/-- What a command does to everything but the queue. -/
def exec (i : Instr) (s : State) : Host.Outcome State Fault Refusal :=
  match i with
  | .add t ts rd rs1 rs2 => Sys2Proof.Machine.execAdd t ts rd rs1 rs2 s
  | .sub t ts rd rs1 rs2 => Sys2Proof.Machine.execSub t ts rd rs1 rs2 s
  | .and t ts rd rs1 rs2 => Sys2Proof.Machine.execAnd t ts rd rs1 rs2 s
  | .or t ts rd rs1 rs2 => Sys2Proof.Machine.execOr t ts rd rs1 rs2 s
  | .xor t ts rd rs1 rs2 => Sys2Proof.Machine.execXor t ts rd rs1 rs2 s
  | .sll t ts rd rs1 rs2 => Sys2Proof.Machine.execSll t ts rd rs1 rs2 s
  | .srl t ts rd rs1 rs2 => Sys2Proof.Machine.execSrl t ts rd rs1 rs2 s
  | .sra t ts rd rs1 rs2 => Sys2Proof.Machine.execSra t ts rd rs1 rs2 s
  | .slt t ts rd rs1 rs2 => Sys2Proof.Machine.execSlt t ts rd rs1 rs2 s
  | .sltu t ts rd rs1 rs2 => Sys2Proof.Machine.execSltu t ts rd rs1 rs2 s
  | .mul t ts rd rs1 rs2 => Sys2Proof.Machine.execMul t ts rd rs1 rs2 s
  | .mulhu t ts rd rs1 rs2 => Sys2Proof.Machine.execMulhu t ts rd rs1 rs2 s
  | .mins t ts rd rs1 rs2 => Sys2Proof.Machine.execMins t ts rd rs1 rs2 s
  | .maxs t ts rd rs1 rs2 => Sys2Proof.Machine.execMaxs t ts rd rs1 rs2 s
  | .addi t ts rd rs1 imm => Sys2Proof.Machine.execAddi t ts rd rs1 imm s
  | .andi t ts rd rs1 imm => Sys2Proof.Machine.execAndi t ts rd rs1 imm s
  | .ori t ts rd rs1 imm => Sys2Proof.Machine.execOri t ts rd rs1 imm s
  | .xori t ts rd rs1 imm => Sys2Proof.Machine.execXori t ts rd rs1 imm s
  | .shi t ts rd rs1 imm => Sys2Proof.Machine.execShi t ts rd rs1 imm s
  | .slti t ts rd rs1 imm => Sys2Proof.Machine.execSlti t ts rd rs1 imm s
  | .lui t ts rd imm => Sys2Proof.Machine.execLui t ts rd imm s
  | .beq t ts rd rs1 imm => Sys2Proof.Machine.execBeq t ts rd rs1 imm s
  | .bne t ts rd rs1 imm => Sys2Proof.Machine.execBne t ts rd rs1 imm s
  | .blt t ts rd rs1 imm => Sys2Proof.Machine.execBlt t ts rd rs1 imm s
  | .bge t ts rd rs1 imm => Sys2Proof.Machine.execBge t ts rd rs1 imm s
  | .bltu t ts rd rs1 imm => Sys2Proof.Machine.execBltu t ts rd rs1 imm s
  | .bgeu t ts rd rs1 imm => Sys2Proof.Machine.execBgeu t ts rd rs1 imm s
  | .jal t ts rd imm => Sys2Proof.Machine.execJal t ts rd imm s
  | .jalr t ts rd rs1 imm => Sys2Proof.Machine.execJalr t ts rd rs1 imm s
  | .reservedOpcode t ts w => Sys2Proof.Machine.execReservedOpcode t ts w s
  | .lb t ts rd rs1 imm => Sys2Proof.Machine.execLb t ts rd rs1 imm s
  | .lbu t ts rd rs1 imm => Sys2Proof.Machine.execLbu t ts rd rs1 imm s
  | .lh t ts rd rs1 imm => Sys2Proof.Machine.execLh t ts rd rs1 imm s
  | .lhu t ts rd rs1 imm => Sys2Proof.Machine.execLhu t ts rd rs1 imm s
  | .lw t ts rd rs1 imm => Sys2Proof.Machine.execLw t ts rd rs1 imm s
  | .sb t ts rd rs1 imm => Sys2Proof.Machine.execSb t ts rd rs1 imm s
  | .sh t ts rd rs1 imm => Sys2Proof.Machine.execSh t ts rd rs1 imm s
  | .sw t ts rd rs1 imm => Sys2Proof.Machine.execSw t ts rd rs1 imm s
  | .mcopy t ts rd rs1 rs2 => Sys2Proof.Machine.execMcopy t ts rd rs1 rs2 s
  | .cvt t ts rd rs1 rs2 imm => Sys2Proof.Machine.execCvt t ts rd rs1 rs2 imm s
  | .cvst t ts rd rs1 rs2 imm => Sys2Proof.Machine.execCvst t ts rd rs1 rs2 imm s
  | .acc t ts rd rs1 rs2 imm => Sys2Proof.Machine.execAcc t ts rd rs1 rs2 imm s
  | .accv t ts rd rs1 rs2 imm => Sys2Proof.Machine.execAccv t ts rd rs1 rs2 imm s
  | .oprd t ts rd rs1 qid => Sys2Proof.Machine.execOprd t ts rd rs1 qid s
  | .opcp t ts rd rs1 qid => Sys2Proof.Machine.execOpcp t ts rd rs1 qid s
  | .send t ts rs1 rs2 qid => Sys2Proof.Machine.execSend t ts rs1 rs2 qid s
  | .sendr t ts rs1 rs2 qf qid => Sys2Proof.Machine.execSendr t ts rs1 rs2 qf qid s
  | .predict t ts qf qid => Sys2Proof.Machine.execPredict t ts qf qid s
  | .sqput t ts rs1 qid => Sys2Proof.Machine.execSqput t ts rs1 qid s
  | .sqget t ts rd qid => Sys2Proof.Machine.execSqget t ts rd qid s
  | .sqcnt t ts rd qid => Sys2Proof.Machine.execSqcnt t ts rd qid s
  | .hbarr t ts qid => Sys2Proof.Machine.execHbarr t ts qid s
  | .hbwait t ts qid => Sys2Proof.Machine.execHbwait t ts qid s
  | .hbsync t ts qid => Sys2Proof.Machine.execHbsync t ts qid s
  | .put t ts rd rs1 rs2 imm => Sys2Proof.Machine.execPut t ts rd rs1 rs2 imm s
  | .get t ts rd rs1 rs2 imm => Sys2Proof.Machine.execGet t ts rd rs1 rs2 imm s
  | .radd t ts rd rs1 rs2 imm => Sys2Proof.Machine.execRadd t ts rd rs1 rs2 imm s
  | .mcast t ts rd rs1 rs2 imm => Sys2Proof.Machine.execMcast t ts rd rs1 rs2 imm s
  | .signal t ts rd rs1 rs2 imm => Sys2Proof.Machine.execSignal t ts rd rs1 rs2 imm s
  | .redc t ts rd rs1 rs2 imm => Sys2Proof.Machine.execRedc t ts rd rs1 rs2 imm s
  | .setrc t ts rs1 => Sys2Proof.Machine.execSetrc t ts rs1 s
  | .ccrd t ts rd qid => Sys2Proof.Machine.execCcrd t ts rd qid s
  | .ccwait t ts rs1 qid => Sys2Proof.Machine.execCcwait t ts rs1 qid s
  | .cctake t ts rs1 qid => Sys2Proof.Machine.execCctake t ts rs1 qid s
  | .ccset t ts rs1 qid => Sys2Proof.Machine.execCcset t ts rs1 qid s
  | .top t ts rs1 => Sys2Proof.Machine.execTop t ts rs1 s
  | .drain t ts rd rs1 rs2 imm => Sys2Proof.Machine.execDrain t ts rd rs1 rs2 imm s
  | .discard t ts imm => Sys2Proof.Machine.execDiscard t ts imm s
  | .twait t ts imm => Sys2Proof.Machine.execTwait t ts imm s
  | .vop t ts rs1 => Sys2Proof.Machine.execVop t ts rs1 s
  | .tend t ts => Sys2Proof.Machine.execTend t ts s
  | .tretire t ts rs1 imm => Sys2Proof.Machine.execTretire t ts rs1 imm s
  | .yield t ts => Sys2Proof.Machine.execYield t ts s
  | .raise t ts rs1 imm => Sys2Proof.Machine.execRaise t ts rs1 imm s
  | .gets t ts rd imm => Sys2Proof.Machine.execGets t ts rd imm s
  | .scan t ts => Sys2Proof.Machine.execScan t ts s
  | .issueQueueHead t => Sys2Proof.Machine.execIssueQueueHead t s
  | .weightFillComplete t => Sys2Proof.Machine.execWeightFillComplete t s
  | .laneBlockComplete t fz upset => Sys2Proof.Machine.execLaneBlockComplete t fz upset s
  | .drainComplete t upset => Sys2Proof.Machine.execDrainComplete t upset s
  | .scoutComplete t => Sys2Proof.Machine.execScoutComplete t s
  | .vopComplete t upset => Sys2Proof.Machine.execVopComplete t upset s
  | .tokenAdmit t ch => Sys2Proof.Machine.execTokenAdmit t ch s
  | .instanceFire t => Sys2Proof.Machine.execInstanceFire t s
  | .steerForward t u => Sys2Proof.Machine.execSteerForward t u s
  | .steerSpeculate t u => Sys2Proof.Machine.execSteerSpeculate t u s
  | .mergeForward t u => Sys2Proof.Machine.execMergeForward t u s
  | .neighbourToken j ci crcOk prodFailed consFailed => Sys2Proof.Machine.execNeighbourToken j ci crcOk prodFailed consFailed s
  | .creditStallTimeout t port => Sys2Proof.Machine.execCreditStallTimeout t port s
  | .consumerStallTimeout t ch => Sys2Proof.Machine.execConsumerStallTimeout t ch s
  | .jobStopQuiesceEnd j => Sys2Proof.Machine.execJobStopQuiesceEnd j s
  | .drydownComplete j => Sys2Proof.Machine.execDrydownComplete j s
  | .sqWaitTimeout t ts => Sys2Proof.Machine.execSqWaitTimeout t ts s
  | .hbWaitTimeout t ts => Sys2Proof.Machine.execHbWaitTimeout t ts s
  | .hatbandCrossing line => Sys2Proof.Machine.execHatbandCrossing line s
  | .crossingSeen t k => Sys2Proof.Machine.execCrossingSeen t k s
  | .retentionCopyDone t entry => Sys2Proof.Machine.execRetentionCopyDone t entry s
  | .routerForward id crcOk => Sys2Proof.Machine.execRouterForward id crcOk s
  | .egressPortTile id => Sys2Proof.Machine.execEgressPortTile id s
  | .putPacket id => Sys2Proof.Machine.execPutPacket id s
  | .getReq id => Sys2Proof.Machine.execGetReq id s
  | .raddPacket id => Sys2Proof.Machine.execRaddPacket id s
  | .signalPacket id => Sys2Proof.Machine.execSignalPacket id s
  | .tokenPacket id => Sys2Proof.Machine.execTokenPacket id s
  | .ack id => Sys2Proof.Machine.execAck id s
  | .getResp id => Sys2Proof.Machine.execGetResp id s
  | .signalResp id => Sys2Proof.Machine.execSignalResp id s
  | .notice id => Sys2Proof.Machine.execNotice id s
  | .creditPacket id => Sys2Proof.Machine.execCreditPacket id s
  | .nack id => Sys2Proof.Machine.execNack id s
  | .mcastPacket id => Sys2Proof.Machine.execMcastPacket id s
  | .redPacket id => Sys2Proof.Machine.execRedPacket id s
  | .mgmtPacket id => Sys2Proof.Machine.execMgmtPacket id s
  | .scanPacket id => Sys2Proof.Machine.execScanPacket id s
  | .remoteTimeout tm => Sys2Proof.Machine.execRemoteTimeout tm s
  | .seqQuarantineEnd t seq => Sys2Proof.Machine.execSeqQuarantineEnd t seq s
  | .creditRepeat t ch => Sys2Proof.Machine.execCreditRepeat t ch s
  | .tableWriteDone turns => Sys2Proof.Machine.execTableWriteDone turns s
  | .epochChangeTimer j => Sys2Proof.Machine.execEpochChangeTimer j s
  | .epochRelease => Sys2Proof.Machine.execEpochRelease s
  | .dmaDescriptorStart t q => Sys2Proof.Machine.execDmaDescriptorStart t q s
  | .dmaPieceDone engine id piece line ecc => Sys2Proof.Machine.execDmaPieceDone engine id piece line ecc s
  | .dmaComplete engine id => Sys2Proof.Machine.execDmaComplete engine id s
  | .hbmScrubRead stack line ecc => Sys2Proof.Machine.execHbmScrubRead stack line ecc s
  | .portCommit port j => Sys2Proof.Machine.execPortCommit port j s
  | .deepChannelForward t f => Sys2Proof.Machine.execDeepChannelForward t f s
  | .stepConfirm j => Sys2Proof.Machine.execStepConfirm j s
  | .gateOpen j => Sys2Proof.Machine.execGateOpen j s
  | .loadJob r addr len => Sys2Proof.Machine.execLoadJob r addr len s
  | .startJob r origin => Sys2Proof.Machine.execStartJob r origin s
  | .startDeliveryDone j => Sys2Proof.Machine.execStartDeliveryDone j s
  | .pauseJob r mode succ => Sys2Proof.Machine.execPauseJob r mode succ s
  | .boundaryPauseReady j => Sys2Proof.Machine.execBoundaryPauseReady j s
  | .boundaryPauseTimeout j => Sys2Proof.Machine.execBoundaryPauseTimeout j s
  | .pauseQuiesceDone j => Sys2Proof.Machine.execPauseQuiesceDone j s
  | .pauseScanOutDone j => Sys2Proof.Machine.execPauseScanOutDone j s
  | .resumeJob r origin pred => Sys2Proof.Machine.execResumeJob r origin pred s
  | .resumeScanInDone j => Sys2Proof.Machine.execResumeScanInDone j s
  | .unloadJobKeep r => Sys2Proof.Machine.execUnloadJobKeep r s
  | .unloadJobDiscard r => Sys2Proof.Machine.execUnloadJobDiscard r s
  | .jobStatus r => Sys2Proof.Machine.execJobStatus r s
  | .drydown r addr len => Sys2Proof.Machine.execDrydown r addr len s
  | .rollbackQuiesceDone j => Sys2Proof.Machine.execRollbackQuiesceDone j s
  | .rollbackRestoreDone j => Sys2Proof.Machine.execRollbackRestoreDone j s
  | .tilePoll t answered => Sys2Proof.Machine.execTilePoll t answered s
  | .takeoverLoadDone j => Sys2Proof.Machine.execTakeoverLoadDone j s
  | .fieldShort f => Sys2Proof.Machine.execFieldShort f s
  | .replacementScanOutDone j => Sys2Proof.Machine.execReplacementScanOutDone j s
  | .replacementResumeDone j => Sys2Proof.Machine.execReplacementResumeDone j s
  | .fieldTestStart t => Sys2Proof.Machine.execFieldTestStart t s
  | .fieldTestDone t pass => Sys2Proof.Machine.execFieldTestDone t pass s
  | .fieldTestRetest t pass => Sys2Proof.Machine.execFieldTestRetest t pass s
  | .ledgerInterval r => Sys2Proof.Machine.execLedgerInterval r s
  | .suspensionEnd f => Sys2Proof.Machine.execSuspensionEnd f s
  | .regulatorStep f => Sys2Proof.Machine.execRegulatorStep f s
  | .idleEntry => Sys2Proof.Machine.execIdleEntry s
  | .setEnvelope r penv tw a clearCaps => Sys2Proof.Machine.execSetEnvelope r penv tw a clearCaps s
  | .readLedger r snap offset time most => Sys2Proof.Machine.execReadLedger r snap offset time most s
  | .powerState r target => Sys2Proof.Machine.execPowerState r target s
  | .powerTransitionDone => Sys2Proof.Machine.execPowerTransitionDone s
  | .standbyEntry => Sys2Proof.Machine.execStandbyEntry s
  | .inputApplied => Sys2Proof.Machine.execInputApplied s
  | .inputQualified => Sys2Proof.Machine.execInputQualified s
  | .undervoltage => Sys2Proof.Machine.execUndervoltage s
  | .standbyDomainStop => Sys2Proof.Machine.execStandbyDomainStop s
  | .coolantEmergency => Sys2Proof.Machine.execCoolantEmergency s
  | .caseOvertemp => Sys2Proof.Machine.execCaseOvertemp s
  | .wakeN => Sys2Proof.Machine.execWakeN s
  | .startConditionsMet => Sys2Proof.Machine.execStartConditionsMet s
  | .moduleStart => Sys2Proof.Machine.execModuleStart s
  | .flaconVerify => Sys2Proof.Machine.execFlaconVerify s
  | .hbmTrainingDone rs => Sys2Proof.Machine.execHbmTrainingDone rs s
  | .opticalTrainingDone rs => Sys2Proof.Machine.execOpticalTrainingDone rs s
  | .fieldWavePowered wave shorts => Sys2Proof.Machine.execFieldWavePowered wave shorts s
  | .neighbourTestDone disagree selfFailed routersFailed => Sys2Proof.Machine.execNeighbourTestDone disagree selfFailed routersFailed s
  | .mapBuildDone turns => Sys2Proof.Machine.execMapBuildDone turns s
  | .firmwareBroadcastDone lacking bitsFailed => Sys2Proof.Machine.execFirmwareBroadcastDone lacking bitsFailed s
  | .flaconFallback => Sys2Proof.Machine.execFlaconFallback s
  | .hello tr box seq maxMajor maxMinor minMajor push => Sys2Proof.Machine.execHello tr box seq maxMajor maxMinor minMajor push s
  | .identify r => Sys2Proof.Machine.execIdentify r s
  | .attest r nonce => Sys2Proof.Machine.execAttest r nonce s
  | .fwStage r p => Sys2Proof.Machine.execFwStage r p s
  | .fwCommit r => Sys2Proof.Machine.execFwCommit r s
  | .trainLinks r p stackMask portMask mode => Sys2Proof.Machine.execTrainLinks r p stackMask portMask mode s
  | .trainLinksDone ss ps => Sys2Proof.Machine.execTrainLinksDone ss ps s
  | .saveTraining r snap offset recordOnly => Sys2Proof.Machine.execSaveTraining r snap offset recordOnly s
  | .readEvents r fromSeq most => Sys2Proof.Machine.execReadEvents r fromSeq most s
  | .mapRead r snap offset => Sys2Proof.Machine.execMapRead r snap offset s
  | .mapRefineApply r p => Sys2Proof.Machine.execMapRefineApply r p s
  | .mapRefineCommit r p => Sys2Proof.Machine.execMapRefineCommit r p s
  | .setRankTable r p => Sys2Proof.Machine.execSetRankTable r p s
  | .hbmCopy r src dst len => Sys2Proof.Machine.execHbmCopy r src dst len s
  | .hbmCopyWrite r dst len data => Sys2Proof.Machine.execHbmCopyWrite r dst len data s
  | .hbmCopyRead r src len => Sys2Proof.Machine.execHbmCopyRead r src len s
  | .testControl r suspend logSquash => Sys2Proof.Machine.execTestControl r suspend logSquash s
  | .malformedFrame tr box seq => Sys2Proof.Machine.execMalformedFrame tr box seq s
  | .snapshotExpiry snap => Sys2Proof.Machine.execSnapshotExpiry snap s
  | .doorbellDone n => Sys2Proof.Machine.execDoorbellDone n s
  | .evrEnable tport size => Sys2Proof.Machine.execEvrEnable tport size s
  | .registerWrite tport off val => Sys2Proof.Machine.execRegisterWrite tport off val s
  | .linkBlock port hdr marker => Sys2Proof.Machine.execLinkBlock port hdr marker s
  | .dataFrame port fjob fhops srcRank p => Sys2Proof.Machine.execDataFrame port fjob fhops srcRank p s
  | .creditFrame port counts => Sys2Proof.Machine.execCreditFrame port counts s
  | .capFrame port c => Sys2Proof.Machine.execCapFrame port c s
  | .laneFrame port mask seq => Sys2Proof.Machine.execLaneFrame port mask seq s
  | .memReq port tag write addr len data => Sys2Proof.Machine.execMemReq port tag write addr len data s
  | .laneLoss port lane => Sys2Proof.Machine.execLaneLoss port lane s
  | .laneRepeat port => Sys2Proof.Machine.execLaneRepeat port s
  | .linkCreditRepeat port => Sys2Proof.Machine.execLinkCreditRepeat port s
  | .capRepeat port => Sys2Proof.Machine.execCapRepeat port s
  | .linkDown port cause => Sys2Proof.Machine.execLinkDown port cause s
  | .linkRetrain port => Sys2Proof.Machine.execLinkRetrain port s
  | .linkRetrainDone res => Sys2Proof.Machine.execLinkRetrainDone res s
  | .discardSummary => Sys2Proof.Machine.execDiscardSummary s
  | .boundaryRecordWritten t => Sys2Proof.Machine.execBoundaryRecordWritten t s
  | .generationProgrammed => Sys2Proof.Machine.execGenerationProgrammed s
  | .hbmOrOpticalSupplyFault side optical => Sys2Proof.Machine.execHbmOrOpticalSupplyFault side optical s
  | .stackReportsAbove85C stack above => Sys2Proof.Machine.execStackReportsAbove85C stack above s
  | .tapInstruction ti => Sys2Proof.Machine.execTapInstruction ti s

═══

- **What this task involves**:
Across the listing, tally every line that includes the word "mode" and supply the total alone.

- **Task result**:
2